A Simple Hadoop MapReduce tutorial/example

When you first start working with Hadoop -- or try to start working with it -- you'll find that it's hard to find a good Hadoop MapReduce tutorial. In fact, the only one I've found that properly explains Hadoop is this this Yahoo tutorial. Even then, they don't give you quite enough information, so in an effort to help the situation, I thought I'd share a modified version of the standard "word count" source code example every book and tutorial seems to use.

To make the code much more understandable, I've added a lot of comments to the Java source code shown below, primarily before each class or method. I've also added some println statements that you can enable and disable to see all the magic that the Hadoop framework is doing for you.

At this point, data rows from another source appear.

-- ==== Sys2Proof/Laws/PerInstr.lean ====
section
/-! SUPPORT. Two families over all instructions. Encoding: the base word carries the instruction's opcode, and LONG tells
how many words it has (02 R68, R69, 06 R224); a step of the device has no words. RoundTrip: the words of a well-formed
instruction decode to it. -/

namespace Sys2Proof.Laws.Encoding

/-- The words of an instruction: a base word with its opcode, and one word more when LONG is set. What has no opcode has
no words, but for an unassigned opcode, which stands for the words it is given. -/
def Statement (i : Instr) : Prop :=
  (∀ c op, i.opcode = some (c, op) →
    ∃ w ws, encode i = w :: ws ∧ opOf w = op.toNat ∧ ws.length = if longOf w then 1 else 0) ∧
  (i.opcode = none → encode i = [] ∨ ∃ c w x, i = .unassignedOpcode c w x)

theorem ofWords {i : Instr} {c : Cls} {op : BitVec 7} {l : Bool} {w : Word} {ws : List Word} (h : i.opcode = some (c, op))
    (e : encode i = w :: ws) (ho : opOf w = op.toNat) (hl : longOf w = l) (hn : ws.length = if l then 1 else 0) :
    Statement i := by
  refine ⟨fun c' op' h' => ⟨w, ws, e, ?_, by rw [hl, hn]⟩, fun h' => ?_⟩
  · rw [h] at h'
    cases h'
    exact ho
  · rw [h] at h'
    cases h'

theorem ofShort {i : Instr} {c : Cls} {op : BitVec 7} {b : Base} (h : i.opcode = some (c, op))
    (e : encode i = [writeBase op false b]) : Statement i :=
  ofWords h e (opOf_writeBase ..) (longOf_writeBase ..) rfl

theorem ofLong {i : Instr} {c : Cls} {op : BitVec 7} {b : Base} {x : Word} (h : i.opcode = some (c, op))
    (e : encode i = [writeBase op true b, x]) : Statement i :=
  ofWords h e (opOf_writeBase ..) (longOf_writeBase ..) rfl

theorem ofX {i : Instr} {c : Cls} {op : BitVec 7} {l : Bool} {g : BitVec 3} {r : BitVec 21} {ws : List Word}
    (h : i.opcode = some (c, op)) (e : encode i = writeX op l g r :: ws) (hn : ws.length = if l then 1 else 0) :
    Statement i :=
  ofWords h e (opOf_writeX ..) (longOf_writeX ..) hn

theorem ofNone {i : Instr} (h : i.opcode = none) (e : encode i = []) : Statement i :=
  ⟨fun _ _ q => (nomatch (h.symm.trans q)), fun _ => Or.inl e⟩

The Hadoop tutorial I linked to above gives a fairly good description of all the magic that happens in the code, but I've found that once you see everything printed to an output log file, the lights go on, and you can enjoy that "Aha!" experience much more.

(Hadoop reminds me of the Spring Framework, because when you first start using it, a lot of magic happens behind the scenes, and it's very helpful/necessary to understand that magic.)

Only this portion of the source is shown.